Richardson admitted shooting and killing cab driver Vincent Darbenzio in May of last year for taking the long way on a trip to the Valley View Terrace Housing Complex.

While he had contemplated a guilty plea in the past, Richardson’s mother came to court and talked with him Tuesday.

“I think it was helpful to have her here. I think it was important to have her here,” Talerico said.

Prosecutors say their evidence against Richardson was strong.

In fact, he even confessed to the crime on camera the night he was arrested.

When Eyewitness News asked Richardson if he admitted doing the shooting, he responded “yeah.”

When asked if he thought he was going to get away from it, he responded “nah.”
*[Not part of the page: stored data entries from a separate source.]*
-- Units that an update does not touch.

@[simp] theorem State.pipe_updCore (s : State) (c : Nat) (f : Core → Core) (j_ q_ : Nat) : (s.updCore c f).pipe j_ q_ = s.pipe j_ q_ := rfl
@[simp] theorem State.cluster_updCore (s : State) (c : Nat) (f : Core → Core) (j_ : Nat) : (s.updCore c f).cluster j_ = s.cluster j_ := rfl
@[simp] theorem State.slice_updCore (s : State) (c : Nat) (f : Core → Core) (j_ : Nat) : (s.updCore c f).slice j_ = s.slice j_ := rfl
@[simp] theorem State.team_updCore (s : State) (c : Nat) (f : Core → Core) (j_ : Nat) : (s.updCore c f).team j_ = s.team j_ := rfl
@[simp] theorem State.home_updCore (s : State) (c : Nat) (f : Core → Core) (j_ : Nat) : (s.updCore c f).home j_ = s.home j_ := rfl
@[simp] theorem State.core_setPipe (s : State) (c p : Nat) (x : Pipe) (j_ : Nat) : (s.setPipe c p x).core j_ = s.core j_ := rfl
@[simp] theorem State.cluster_setPipe (s : State) (c p : Nat) (x : Pipe) (j_ : Nat) : (s.setPipe c p x).cluster j_ = s.cluster j_ := rfl
@[simp] theorem State.slice_setPipe (s : State) (c p : Nat) (x : Pipe) (j_ : Nat) : (s.setPipe c p x).slice j_ = s.slice j_ := rfl
@[simp] theorem State.team_setPipe (s : State) (c p : Nat) (x : Pipe) (j_ : Nat) : (s.setPipe c p x).team j_ = s.team j_ := rfl
@[simp] theorem State.home_setPipe (s : State) (c p : Nat) (x : Pipe) (j_ : Nat) : (s.setPipe c p x).home j_ = s.home j_ := rfl
@[simp] theorem State.core_updCluster (s : State) (k : Nat) (f : Cluster → Cluster) (j_ : Nat) : (s.updCluster k f).core j_ = s.core j_ := rfl
@[simp] theorem State.pipe_updCluster (s : State) (k : Nat) (f : Cluster → Cluster) (j_ q_ : Nat) : (s.updCluster k f).pipe j_ q_ = s.pipe j_ q_ := rfl
@[simp] theorem State.slice_updCluster (s : State) (k : Nat) (f : Cluster → Cluster) (j_ : Nat) : (s.updCluster k f).slice j_ = s.slice j_ := rfl
@[simp] theorem State.team_updCluster (s : State) (k : Nat) (f : Cluster → Cluster) (j_ : Nat) : (s.updCluster k f).team j_ = s.team j_ := rfl
@[simp] theorem State.home_updCluster (s : State) (k : Nat) (f : Cluster → Cluster) (j_ : Nat) : (s.updCluster k f).home j_ = s.home j_ := rfl
@[simp] theorem State.core_updSlice (s : State) (k : Nat) (f : Slice → Slice) (j_ : Nat) : (s.updSlice k f).core j_ = s.core j_ := rfl
@[simp] theorem State.pipe_updSlice (s : State) (k : Nat) (f : Slice → Slice) (j_ q_ : Nat) : (s.updSlice k f).pipe j_ q_ = s.pipe j_ q_ := rfl
@[simp] theorem State.cluster_updSlice (s : State) (k : Nat) (f : Slice → Slice) (j_ : Nat) : (s.updSlice k f).cluster j_ = s.cluster j_ := rfl
@[simp] theorem State.team_updSlice (s : State) (k : Nat) (f : Slice → Slice) (j_ : Nat) : (s.updSlice k f).team j_ = s.team j_ := rfl
@[simp] theorem State.home_updSlice (s : State) (k : Nat) (f : Slice → Slice) (j_ : Nat) : (s.updSlice k f).home j_ = s.home j_ := rfl
@[simp] theorem State.core_updThread (s : State) (i : Nat) (f : Thread → Thread) (j_ : Nat) : (s.updThread i f).core j_ = s.core j_ := rfl
@[simp] theorem State.pipe_updThread (s : State) (i : Nat) (f : Thread → Thread) (j_ q_ : Nat) : (s.updThread i f).pipe j_ q_ = s.pipe j_ q_ := rfl
@[simp] theorem State.cluster_updThread (s : State) (i : Nat) (f : Thread → Thread) (j_ : Nat) : (s.updThread i f).cluster j_ = s.cluster j_ := rfl
@[simp] theorem State.slice_updThread (s : State) (i : Nat) (f : Thread → Thread) (j_ : Nat) : (s.updThread i f).slice j_ = s.slice j_ := rfl
@[simp] theorem State.team_updThread (s : State) (i : Nat) (f : Thread → Thread) (j_ : Nat) : (s.updThread i f).team j_ = s.team j_ := rfl
@[simp] theorem State.home_updThread (s : State) (i : Nat) (f : Thread → Thread) (j_ : Nat) : (s.updThread i f).home j_ = s.home j_ := rfl
@[simp] theorem State.core_updTeam (s : State) (i : Nat) (f : Team → Team) (j_ : Nat) : (s.updTeam i f).core j_ = s.core j_ := rfl
@[simp] theorem State.pipe_updTeam (s : State) (i : Nat) (f : Team → Team) (j_ q_ : Nat) : (s.updTeam i f).pipe j_ q_ = s.pipe j_ q_ := rfl
@[simp] theorem State.cluster_updTeam (s : State) (i : Nat) (f : Team → Team) (j_ : Nat) : (s.updTeam i f).cluster j_ = s.cluster j_ := rfl
@[simp] theorem State.slice_updTeam (s : State) (i : Nat) (f : Team → Team) (j_ : Nat) : (s.updTeam i f).slice j_ = s.slice j_ := rfl
@[simp] theorem State.home_updTeam (s : State) (i : Nat) (f : Team → Team) (j_ : Nat) : (s.updTeam i f).home j_ = s.home j_ := rfl
@[simp] theorem State.pipe_nextCycle (s : State) (t : Nat) (j_ q_ : Nat) : (s.nextCycle t).pipe j_ q_ = s.pipe j_ q_ := rfl
@[simp] theorem State.cluster_nextCycle (s : State) (t : Nat) (j_ : Nat) : (s.nextCycle t).cluster j_ = s.cluster j_ := rfl
@[simp] theorem State.slice_nextCycle (s : State) (t : Nat) (j_ : Nat) : (s.nextCycle t).slice j_ = s.slice j_ := rfl
@[simp] theorem State.home_nextCycle (s : State) (t : Nat) (j_ : Nat) : (s.nextCycle t).home j_ = s.home j_ := rfl
@[simp] theorem State.core_putHome (s : State) (a : Nat) (bs : List Byte) (j_ : Nat) : (s.putHome a bs).core j_ = s.core j_ := rfl
@[simp] theorem State.pipe_putHome (s : State) (a : Nat) (bs : List Byte) (j_ q_ : Nat) : (s.putHome a bs).pipe j_ q_ = s.pipe j_ q_ := rfl
@[simp] theorem State.cluster_putHome (s : State) (a : Nat) (bs : List Byte) (j_ : Nat) : (s.putHome a bs).cluster j_ = s.cluster j_ := rfl
@[simp] theorem State.slice_putHome (s : State) (a : Nat) (bs : List Byte) (j_ : Nat) : (s.putHome a bs).slice j_ = s.slice j_ := rfl
@[simp] theorem State.team_putHome (s : State) (a : Nat) (bs : List Byte) (j_ : Nat) : (s.putHome a bs).team j_ = s.team j_ := rfl
@[simp] theorem State.core_dieWrite (s : State) (d a : Nat) (bs : List Byte) (j_ : Nat) : (s.dieWrite d a bs).core j_ = s.core j_ := rfl
@[simp] theorem State.pipe_dieWrite (s : State) (d a : Nat) (bs : List Byte) (j_ q_ : Nat) : (s.dieWrite d a bs).pipe j_ q_ = s.pipe j_ q_ := rfl
@[simp] theorem State.cluster_dieWrite (s : State) (d a : Nat) (bs : List Byte) (j_ : Nat) : (s.dieWrite d a bs).cluster j_ = s.cluster j_ := rfl
@[simp] theorem State.slice_dieWrite (s : State) (d a : Nat) (bs : List Byte) (j_ : Nat) : (s.dieWrite d a bs).slice j_ = s.slice j_ := rfl
@[simp] theorem State.team_dieWrite (s : State) (d a : Nat) (bs : List Byte) (j_ : Nat) : (s.dieWrite d a bs).team j_ = s.team j_ := rfl
@[simp] theorem State.core_applyLag (s : State) (l : Lag) (r : List Lag) (j_ : Nat) : (s.applyLag l r).core j_ = s.core j_ := rfl
@[simp] theorem State.pipe_applyLag (s : State) (l : Lag) (r : List Lag) (j_ q_ : Nat) : (s.applyLag l r).pipe j_ q_ = s.pipe j_ q_ := rfl
@[simp] theorem State.cluster_applyLag (s : State) (l : Lag) (r : List Lag) (j_ : Nat) : (s.applyLag l r).cluster j_ = s.cluster j_ := rfl
@[simp] theorem State.slice_applyLag (s : State) (l : Lag) (r : List Lag) (j_ : Nat) : (s.applyLag l r).slice j_ = s.slice j_ := rfl
@[simp] theorem State.team_applyLag (s : State) (l : Lag) (r : List Lag) (j_ : Nat) : (s.applyLag l r).team j_ = s.team j_ := rfl
@[simp] theorem State.home_applyLag (s : State) (l : Lag) (r : List Lag) (j_ : Nat) : (s.applyLag l r).home j_ = s.home j_ := rfl
@[simp] theorem State.core_drain (s : State) (j_ : Nat) : (s.drain).core j_ = s.core j_ := rfl
@[simp] theorem State.pipe_drain (s : State) (j_ q_ : Nat) : (s.drain).pipe j_ q_ = s.pipe j_ q_ := rfl
@[simp] theorem State.cluster_drain (s : State) (j_ : Nat) : (s.drain).cluster j_ = s.cluster j_ := rfl
@[simp] theorem State.slice_drain (s : State) (j_ : Nat) : (s.drain).slice j_ = s.slice j_ := rfl
@[simp] theorem State.team_drain (s : State) (j_ : Nat) : (s.drain).team j_ = s.team j_ := rfl
@[simp] theorem State.home_drain (s : State) (j_ : Nat) : (s.drain).home j_ = s.home j_ := rfl
@[simp] theorem State.core_catchUp (s : State) (e : Nat) (j_ : Nat) : (s.catchUp e).core j_ = s.core j_ := rfl
@[simp] theorem State.pipe_catchUp (s : State) (e : Nat) (j_ q_ : Nat) : (s.catchUp e).pipe j_ q_ = s.pipe j_ q_ := rfl
@[simp] theorem State.cluster_catchUp (s : State) (e : Nat) (j_ : Nat) : (s.catchUp e).cluster j_ = s.cluster j_ := rfl
@[simp] theorem State.slice_catchUp (s : State) (e : Nat) (j_ : Nat) : (s.catchUp e).slice j_ = s.slice j_ := rfl
@[simp] theorem State.team_catchUp (s : State) (e : Nat) (j_ : Nat) : (s.catchUp e).team j_ = s.team j_ := rfl
@[simp] theorem State.home_catchUp (s : State) (e : Nat) (j_ : Nat) : (s.catchUp e).home j_ = s.home j_ := rfl
@[simp] theorem State.core_putSpad (s : State) (k : Nat) (bs : List Byte) (j_ : Nat) : (s.putSpad k bs).core j_ = s.core j_ := rfl
@[simp] theorem State.pipe_putSpad (s : State) (k : Nat) (bs : List Byte) (j_ q_ : Nat) : (s.putSpad k bs).pipe j_ q_ = s.pipe j_ q_ := rfl
@[simp] theorem State.cluster_putSpad (s : State) (k : Nat) (bs : List Byte) (j_ : Nat) : (s.putSpad k bs).cluster j_ = s.cluster j_ := rfl
@[simp] theorem State.slice_putSpad (s : State) (k : Nat) (bs : List Byte) (j_ : Nat) : (s.putSpad k bs).slice j_ = s.slice j_ := rfl
@[simp] theorem State.team_putSpad (s : State) (k : Nat) (bs : List Byte) (j_ : Nat) : (s.putSpad k bs).team j_ = s.team j_ := rfl
@[simp] theorem State.home_putSpad (s : State) (k : Nat) (bs : List Byte) (j_ : Nat) : (s.putSpad k bs).home j_ = s.home j_ := rfl
@[simp] theorem State.core_putLand (s : State) (k : Nat) (bs : List Byte) (j_ : Nat) : (s.putLand k bs).core j_ = s.core j_ := rfl
@[simp] theorem State.pipe_putLand (s : State) (k : Nat) (bs : List Byte) (j_ q_ : Nat) : (s.putLand k bs).pipe j_ q_ = s.pipe j_ q_ := rfl
@[simp] theorem State.cluster_putLand (s : State) (k : Nat) (bs : List Byte) (j_ : Nat) : (s.putLand k bs).cluster j_ = s.cluster j_ := rfl
@[simp] theorem State.slice_putLand (s : State) (k : Nat) (bs : List Byte) (j_ : Nat) : (s.putLand k bs).slice j_ = s.slice j_ := rfl
@[simp] theorem State.team_putLand (s : State) (k : Nat) (bs : List Byte) (j_ : Nat) : (s.putLand k bs).team j_ = s.team j_ := rfl
@[simp] theorem State.home_putLand (s : State) (k : Nat) (bs : List Byte) (j_ : Nat) : (s.putLand k bs).home j_ = s.home j_ := rfl
@[simp] theorem State.core_putAcc (s : State) (k : Nat) (bs : List Byte) (j_ : Nat) : (s.putAcc k bs).core j_ = s.core j_ := rfl
@[simp] theorem State.pipe_putAcc (s : State) (k : Nat) (bs : List Byte) (j_ q_ : Nat) : (s.putAcc k bs).pipe j_ q_ = s.pipe j_ q_ := rfl
@[simp] theorem State.cluster_putAcc (s : State) (k : Nat) (bs : List Byte) (j_ : Nat) : (s.putAcc k bs).cluster j_ = s.cluster j_ := rfl
@[simp] theorem State.slice_putAcc (s : State) (k : Nat) (bs : List Byte) (j_ : Nat) : (s.putAcc k bs).slice j_ = s.slice j_ := rfl
@[simp] theorem State.team_putAcc (s : State) (k : Nat) (bs : List Byte) (j_ : Nat) : (s.putAcc k bs).team j_ = s.team j_ := rfl
@[simp] theorem State.home_putAcc (s : State) (k : Nat) (bs : List Byte) (j_ : Nat) : (s.putAcc k bs).home j_ = s.home j_ := rfl
@[simp] theorem State.core_putWb (s : State) (k : Nat) (bs : List Byte) (j_ : Nat) : (s.putWb k bs).core j_ = s.core j_ := rfl
@[simp] theorem State.pipe_putWb (s : State) (k : Nat) (bs : List Byte) (j_ q_ : Nat) : (s.putWb k bs).pipe j_ q_ = s.pipe j_ q_ := rfl
@[simp] theorem State.cluster_putWb (s : State) (k : Nat) (bs : List Byte) (j_ : Nat) : (s.putWb k bs).cluster j_ = s.cluster j_ := rfl
@[simp] theorem State.slice_putWb (s : State) (k : Nat) (bs : List Byte) (j_ : Nat) : (s.putWb k bs).slice j_ = s.slice j_ := rfl
@[simp] theorem State.team_putWb (s : State) (k : Nat) (bs : List Byte) (j_ : Nat) : (s.putWb k bs).team j_ = s.team j_ := rfl
@[simp] theorem State.home_putWb (s : State) (k : Nat) (bs : List Byte) (j_ : Nat) : (s.putWb k bs).home j_ = s.home j_ := rfl

/-- A byte of the home after a write to it (R186). -/
theorem State.home_putHome (s : State) (a : Nat) (bs : List Byte) (j : Nat) :
    (s.putHome a bs).home j = if a ≤ j ∧ j < a + bs.length then bs.getD (j - a) unwritten else s.home j := by
  simp [State.home, mget_mputs]
theorem State.home_dieWrite (s : State) (d a : Nat) (bs : List Byte) (j : Nat) :
    (s.dieWrite d a bs).home j = if a ≤ j ∧ j < a + bs.length then bs.getD (j - a) unwritten else s.home j := by
  simp [State.home, mget_mputs]

-- Threads' and teams' registers.

@[simp] theorem Thread.reg_setReg_self (t : Thread) (n : Nat) (x : Word) (g : BitVec 4) : (t.setReg n x g).reg n = ⟨x, g⟩ := by
  simp [Thread.reg, Thread.setReg]
@[simp] theorem Thread.reg_setReg_ne (t : Thread) {n k : Nat} (h : k ≠ n) (x : Word) (g : BitVec 4) : (t.setReg n x g).reg k = t.reg k := by
  simp [Thread.reg, Thread.setReg, h]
When asked why he ran from the scene, Richardson responded “I’m going life man.”

Because of a recent Supreme Court ruling in cases involving juveniles under 18-years-old, Richardson will not automatically get life in prison.

Richardson faces a mandatory minimum of 35 years behind bars with the potential maximum of life in prison still.

The District Attorney’s Office has not decided what punishment they will ask for at this point since it is the first juvenile homicide case they’ve had since the Supreme Court ruling.

“There is a lot of information that has yet to be provided to us and I think what is important for us to focus on today, I know what is important for the family to focus on today is the acknowledgement of guilt,” Talerico said.

Richardson’s two attorneys and the family of victim Vincent Darbenzio declined to talk on camera about Tuesday’s guilty plea.

Richardson is expected to be sentenced on September 21st.